Required action →
Give again, word for word, every line in the entries below from the line with "let n := if w.flag < 12 then w.flag else 15" up to and including the line with "if w.pos + 1", and no other line.

Provided data →
-- ==== Sys2Proof/Machine/Walk.lean ====
section
/-! DEFINITION. The tile sequencer (R295 to R299): WALK, NEST and ENDW, and the issue of a body word
of a walk in progress. -/

namespace Sys2Proof.Machine
variable {s0 : State}

/-! ### Sequencer state (R299) -/

/-- Component l of the iteration vector. -/
def Walk.vec (w : Walk) (l : Nat) : Nat := if l < 4 then efld w.v0 (16 * l) 16 else efld w.v1 0 16
/-- Level at depth q. -/
def Walk.level (w : Walk) (q : Nat) : Nat := efld w.v1 (42 + 3 * q) 3
/-- Level l runs downwards. -/
def Walk.down (w : Walk) (l : Nat) : Bool := w.v1.getLsbD (57 + l)
/-- Next body word. -/
def Walk.pos (w : Walk) : Nat := efld w.v1 32 5
/-- Bound of level l. -/
def Walk.bound (w : Walk) (l : Nat) : Nat := w.dims.getD l 0

/-- SEQV0 and SEQV1 of a walk in progress: KIND, DIR, levels by depth, position, vector. -/
def seqv (free : Bool) (dir : Nat) (order : List Nat) (pos : Nat) (v : List Nat) : DWord × DWord :=
  let ord := (List.range order.length).foldl (fun n q => n + order.getD q 0 * 2 ^ (42 + 3 * q)) 0
  (BitVec.ofNat 64 ((List.range 4).foldl (fun n l => n + v.getD l 0 * 2 ^ (16 * l)) 0),
   BitVec.ofNat 64 (2 ^ 63 + (if free then 2 ^ 62 else 0) + dir % 32 * 2 ^ 57 + ord + pos * 2 ^ 32
     + v.getD 4 0))

/-- The same order at another position and vector. -/
def Walk.at_ (w : Walk) (pos : Nat) (v : List Nat) : Walk :=
  let x := seqv false 0 [] pos v
  { w with v0 := x.1, v1 := (w.v1.extractLsb' 42 22 ++ (0#42)) ||| x.2 }

/-- The vector after this one, if any: the deepest level moves first. -/
def Walk.next? (w : Walk) : Option (List Nat) :=
  let n := w.dims.length
  let v := (List.range n).map w.vec
  ((List.range n).map fun q => w.level (n - 1 - q)).foldl
    (fun (a : Option (List Nat) × List Nat) l =>
      match a.1 with
      | some _ => a
      | none =>
        let x := a.2.getD l 0
        if w.down l then
          (if 0 < x then (some (a.2.set l (x - 1)), a.2) else (none, a.2.set l (w.bound l - 1)))
        else if x + 1 < w.bound l then (some (a.2.set l (x + 1)), a.2)
        else (none, a.2.set l 0)) (none, v) |>.1

/-- R296: a pointer pair at the walk's vector. -/
def Walk.pointer (w : Walk) (p : Nat × DWord × List Int) : DWord :=
  ptrAdd p.2.1 ((List.range w.dims.length).foldl (fun (n : Int) l => n + w.vec l * p.2.2.getD l 0) 0)

/-- The pointer pairs of a fibre take the values `val` gives them. -/
def Fibre.setPairs (f : Fibre) (val : Nat × DWord × List Int → DWord) : Fibre :=
  f.walk.ptrs.foldl (fun f p =>
    let v := val p
    (f.writeNow p.1 { v := v.extractLsb' 0 32 }).writeNow (p.1 + 1) { v := v.extractLsb' 32 32 }) f

/-- The pairs at the vector of the fibre's walk. -/
def Fibre.placePairs (f : Fibre) : Fibre := f.setPairs f.walk.pointer

/-- The walk ends: the bases come back, and the fibre goes on after the ENDW. The word that observes
its flag has the join edge of an engine completion. -/
def Fibre.endWalk (f : Fibre) : Fibre :=
  let w := f.walk
  let f := f.setPairs fun p => p.2.1
  let n := if w.flag < 12 then w.flag else 15
  let f := { f with walk := {}, pc := w.next }
  f.setFlag n { st := .done, eng := true }

/-- R298: a fibre completes a body word. -/
def Fibre.stepWalk (f : Fibre) : Fibre :=
  let w := f.walk
  let n := w.dims.length
  let v := (List.range n).map w.vec
  if w.pos + 1 < w.words.length then { f with walk := w.at_ (w.pos + 1) v }
  else match w.next? with
    | some v => { f with walk := w.at_ 0 v }.placePairs
    | none => f.endWalk

/-! ### Issue (R295, R297) -/

/-- R297: the words that a body may hold. -/
def bodyWord : Instr → Bool
  | .mma g _ _ _ => decide (g = 0)
  | .mmas g _ _ _ _ => decide (g = 0)
  | .mmaq g _ _ _ _ => decide (g = 0)
  | .add g _ _ _ => decide (g = 0)
  | .addi g _ _ _ => decide (g = 0)
  | .add64 g _ _ _ => decide (g = 0)
  | .adda g _ _ _ => decide (g = 0)
  | .min g _ _ _ => decide (g = 0)
  | .max g _ _ _ => decide (g = 0)
  | .minu g _ _ _ => decide (g = 0)
  | .maxu g _ _ _ => decide (g = 0)
  | .and g _ _ _ => decide (g = 0)
  | .andi g _ _ _ => decide (g = 0)
  | .or g _ _ _ => decide (g = 0)
  | .ori g _ _ _ => decide (g = 0)
  | _ => false

def isEight : Instr → Bool
  | .mma _ _ _ _ => true
  | .mmas _ _ _ _ _ => true
  | .mmaq _ _ _ _ _ => true
  | _ => false

def okWord (p : Instr → Bool) (w : Word) : Bool :=
  match decode w with
  | .ok i => p i
  | .error _ => false

/-- What the words from the WALK on come to. -/
inductive Body where
  | words (l : List Word)
  /-- a word that no body may hold -/
  | wrong (w : Word)
  | unread (b : Bad)
  deriving Repr

/-- The body from an address: up to the next ENDW, at most `n` words before it. -/
def State.body (s : State) (site ctx : Nat) (pc : VAddr) : Nat → Body
  | 0 => match s.fetchWord site ctx pc with
    | .error b => .unread b
    | .ok w => if w = (Instr.endw 0).word then .words [] else .wrong w
  | n + 1 => match s.fetchWord site ctx pc with
    | .error b => .unread b
    | .ok w =>
      if w = (Instr.endw 0).word then .words []
      else if okWord bodyWord w then
        match s.body site ctx (pc + 4) n with
        | .words l => .words (w :: l)
        | x => x
      else .wrong w

/-- A loop descriptor (R295). -/
structure Loop where
  pairs : Nat
  dims : List Nat
  /-- by pair and level -/
  strides : List (List Int)
  deriving DecidableEq, Repr

/-- The fields of a descriptor; none where a reserved value stands. -/
def loopOf (m : Nat) : Option Loop :=
  let p := dfld m 83 3
  let l := dfld m 80 3
  let stride (x y : Nat) : Word := BitVec.ofNat 32 (m / 2 ^ (128 + 128 * x + 32 * y))
  if dfld m 768 256 ≠ 0 ∨ dfld m 86 42 ≠ 0 ∨ p = 0 ∨ 4 < p ∨ l = 0 ∨ 5 < l ∨
      ((List.range 5).any fun x => decide (l ≤ x) && decide (dfld m (16 * x) 16 ≠ 0)) ∨
      ((List.range 5).any fun x => (List.range 4).any fun y =>
        decide (l ≤ x ∨ p ≤ y) && decide (stride x y ≠ 0)) then none
  else some {
    pairs := p
    dims := (List.range l).map fun x => dfld m (16 * x) 16
    strides := (List.range p).map fun y => (List.range l).map fun x => (stride x y).toInt }

/-- R295, R25: the descriptor, read from the lowest active lane, and the registers it names. -/
def loopCheck (s : State) (e : Env) : Except Bad Loop := do
  let p := e.ptr 0
  let cs ← descCheck s e p 128 128
  let ws ← readWords s e p cs
  match loopOf (wordsVal ws) with
  | none => .error { cls := .fmt, addr := (ptrVa p).zeroExtend 64, reason := 3 }
  | some l => .ok l

/-- R54: the lowest poisoned register of the pointer pairs that a walk moves. -/
def basePoison (e : Env) (x : Nat) (l : Loop) : Option Nat :=
  ((List.range (2 * l.pairs)).find? fun i => (readReg e.g e.f (x + i)).p).map (x + ·)

/-- The cells of the descriptor. -/
def loopCells (s : State) (e : Env) : List (Nat × Bool) :=
  match descCheck s e (e.ptr 0) 128 128 with
  | .ok cs => cs
  | .error _ => []

/-- What is still to be read of the descriptor from a window or a bank. -/
def walkNeed (s : State) (e : Env) : List (Nat × Bool) :=
  s.unread e.f.wbuf (loopCells s e)

/-- The body that the crew's lowest active lane fetches. -/
def Env.bodyOf (s : State) (e : Env) : Body := s.body e.site e.ctx (e.pc + 4) 32

/-- R296: the order that a walk takes: NEST by level, WALK as the free choice says, where that is an
order of the levels at all. -/
def walkOrder (free : Bool) (tick n : Nat) : List Nat × Nat :=
  let c := Config.walkOrder tick
  if free ∧ c.1.length = n ∧ (List.range n).all (fun l => c.1.contains l) then (c.1, c.2 % 2 ^ n)
  else (List.range n, 0)

/-- The walk of a lane, at its first vector. -/
def mkWalk (e : Env) (x : Nat) (l : Loop) (words : List Word) (free : Bool) (order : List Nat × Nat) :
    Walk :=
  let v := (List.range l.dims.length).map fun n =>
    if order.2.testBit n then l.dims.getD n 0 - 1 else 0
  let q := seqv free order.2 order.1 0 v
  { v0 := q.1, v1 := q.2, dims := l.dims,
    ptrs := (List.range l.pairs).map fun m =>
      (x + 2 * m, pair [readReg e.g e.f (x + 2 * m), readReg e.g e.f (x + 2 * m + 1)],
        l.strides.getD m []),
    words := words,
    next := e.pc + BitVec.ofNat 54 (4 * (words.length + 2)),
    flag := if e.sig < 12 then e.sig else 16,
    hm := e.f.hm }

/-- R295: the ILLEG reason of field a. -/
def walkBad (g : Gang) (x : Nat) : Option Nat :=
  minReason (if x % 2 = 1 then some 3 else none) (if g.window ≤ x then some 2 else none)

/-- WALK and NEST before the checks that need the lowest active lane. -/
def walkShape (i : Instr) (g : BitVec 4) (x p : BitVec 7) (gang : Gang) : Desc s0 where
  i := i
  guard := g
  bad := walkBad gang x.toNat
  uses := [src p 2]
  immOk := true
  noRegion := true
  homeOnly := true
  act := fun r _ => r

/-- The lowest active lane of the crew now issuing, but for lanes that an observed fault takes. -/
def leadEnv (s : State) (d : Desc s0) : Option Env :=
  match s.cur with
  | none => none
  | some c => match KV.find? (ckey c.site c.slot) s.crews with
    | none => none
    | some cr =>
      let es := crewEnvs s c cr d
      let h := groupOf c cr d es
      es.find? fun e => e.active && (waitSet h true false).all fun n => decide ((e.f.flag n).note = none)

/-- Start the walk of a crew. Lanes whose guard fails are at the next word, in the boathouse. -/
def Run.startWalk (r : Run s0) (x : Nat) (free : Bool) (l : Loop) (words : List Word) (es : List Env) :
    Run s0 :=
  let whole (e : Env) : Bool := !words.any (okWord isEight) ||
    decide ((es.filter fun y => decide (y.lane / 8 = e.lane / 8)).length = 8)
  let broken := es.filter fun e => !whole e
  let es := es.filter whole
  let order := walkOrder free r.s.tick l.dims.length
  let r := if free then r.mod fun s => { s with tick := s.tick + 1 } else r
  let r := r.breakEight broken
  let none_ := l.dims.contains 0 || decide (words = [])
  let others := r.s.curCrew.filter fun k => !(es.any fun e => decide (e.key = k))
  let r := if es = [] ∨ none_ then r else r.each others fun r k => r.leaveCrew k
  r.each es fun r e => r.updFibre e.key fun f =>
    let w := mkWalk e x l words free order
    let f := if w.flag < 12 then f.setFlag w.flag { st := .busy, eng := true } else f
    let f := { f with walk := w, pc := e.start }
    if none_ then f.endWalk else f.placePairs

def walkDesc (i : Instr) (g : BitVec 4) (x p : BitVec 7) (free : Bool) (s : State) : Desc s :=
  let d : Desc s := walkShape i g x p s.curGang
  match leadEnv s d with
  | none => d
  | some lead =>
    let body := lead.bodyOf s
    let words := match body with | .words l => l | _ => []
    { d with
      illeg := fun _ _ => match body with | .wrong _ => some 5 | _ => none
      illegWord := fun _ _ => match body with | .wrong w => some w | _ => none
      hold := fun s e => decide (e.lane = lead.lane) && (engineHold s e || decide (walkNeed s e ≠ []))
      held := fun r es => askHeld engineHold walkNeed r (es.filter fun e => decide (e.lane = lead.lane))
      full := words.any (okWord isEight)
      check := fun s e => match body with
        | .unread b => some b
        | _ => match loopCheck s lead with
          | .error b => some b
          | .ok l =>
            if e.g.window < x.toNat + 2 * l.pairs then
              some { cls := .illeg, addr := i.word.zeroExtend 64, reason := 2 }
            else (basePoison e x.toNat l).map fun n =>
              { cls := .poison, addr := BitVec.ofNat 64 n, reason := 1 }
      act := fun r es => match loopCheck s lead with
        | .error _ => r
        | .ok l =>
          ((r.cacheXl lead.site lead.ctx (lead.ptr 0)).ncTouch lead.site (loopCells r.s lead)).startWalk
            x.toNat free l words es }

def execWalk (g : BitVec 4) (x p : BitVec 7) (s : State) : Host.Outcome State Fault Refusal :=
  runWord s (walkDesc (.walk g x p) g x p true s)
def execNest (g : BitVec 4) (x p : BitVec 7) (s : State) : Host.Outcome State Fault Refusal :=
  runWord s (walkDesc (.nest g x p) g x p false s)

/-- R296: an ENDW reached without a walk. -/
def execEndw (g : BitVec 4) (s : State) : Host.Outcome State Fault Refusal :=
  runWord s {
    i := .endw g, guard := g, paceOk := false, noRegion := true,
    illeg := fun _ _ => some 5,
    act := fun r _ => r }

/-! ### Body words (R296, R298) -/

/-- A body word as an issuing word. -/
def bodyDesc (gang : Gang) : Instr → Option (Desc s0)
  | .mma g t a b => some (plainDesc g t a b)
  | .mmas g c t a b => some (sparseDesc g c t a b)
  | .mmaq g k t a b => some (mmaqDesc g k t a b gang)
  | .add g d a b => some (binDesc (.add g d a b) g d a b (· + ·))
  | .addi g d a i => some (immDesc (.addi g d a i) g d a i (· + ·))
  | .add64 g d a b => some (add64Desc g d a b)
  | .adda g d a b => some (addaDesc g d a b)
  | .min g d a b => some (binDesc (.min g d a b) g d a b aluMin)
  | .max g d a b => some (binDesc (.max g d a b) g d a b aluMax)
  | .minu g d a b => some (binDesc (.minu g d a b) g d a b aluMinu)
  | .maxu g d a b => some (binDesc (.maxu g d a b) g d a b aluMaxu)
  | .and g d a b => some (binDesc (.and g d a b) g d a b (· &&& ·))
  | .andi g d a i => some (immDesc (.andi g d a i) g d a i (· &&& ·))
  | .or g d a b => some (binDesc (.or g d a b) g d a b (· ||| ·))
  | .ori g d a i => some (immDesc (.ori g d a i) g d a i (· ||| ·))
  | _ => none

/-- The crew that stands in a walk issues its next body word; the members that complete it go on to
the next step, and from the last one to the word after the ENDW. -/
def Run.walkWord (r : Run s0) (site slot : Nat) : Run s0 :=
  match KV.find? (ckey site slot) r.s.crews with
  | none => r
  | some cr =>
    let keys := cr.fids.map (fkey cr.gang)
    match keys with
    | [] => r
    | k :: _ =>
      let w := (r.s.fibre k).walk
      if !(r.s.fibre k).walking then r
      else match w.words[w.pos]? with
        | none => r.each keys fun r k => r.updFibre k fun f => { f with walk := {} }
        | some word =>
          let d? : Option (Desc s0) := match decode word with
            | .ok i => bodyDesc (r.s.gang cr.gang) i
            | .error _ => none
          match d? with
          | none => r.each keys fun r k => r.updFibre k fun f => { f with walk := {} }
          | some d =>
            let old (k : Nat) : Nat := (r.s.fibre k).count
            let r := r.mod fun s => { s with cur := some { site := site, slot := slot, body := true } }
            let r := r.issueWord d
            let r := r.each keys fun r k =>
              if (r.s.fibre k).walking ∧ (r.s.fibre k).count ≠ old k then
                let r := r.updFibre k Fibre.stepWalk
                if (r.s.fibre k).walking && (r.s.fibre k).stepping then
                  r.haltFibre k { after := true, step := true }
                else r.stopStep k
              else r
            -- R298: where some members have left, those that walk on leave too, to form again by their step
            let left := keys.any fun k => decide ((r.s.fibre k).slot = none)
            let r := if left then r.each (keys.filter fun k => (r.s.fibre k).walking) Run.leaveCrew else r
            if (r.s.fibre k).walking then r else r.joinCrew site slot

def execWalkBodyWordIssue (site slot : Nat) (s : State) : Host.Outcome State Fault Refusal :=
  ((Run.start s).walkWord site slot).out

end Sys2Proof.Machine
end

The completed task →
  let n := if w.flag < 12 then w.flag else 15
  let f := { f with walk := {}, pc := w.next }
  f.setFlag n { st := .done, eng := true }

/-- R298: a fibre completes a body word. -/
def Fibre.stepWalk (f : Fibre) : Fibre :=
  let w := f.walk
  let n := w.dims.length
  let v := (List.range n).map w.vec
  if w.pos + 1 < w.words.length then { f with walk := w.at_ (w.pos + 1) v }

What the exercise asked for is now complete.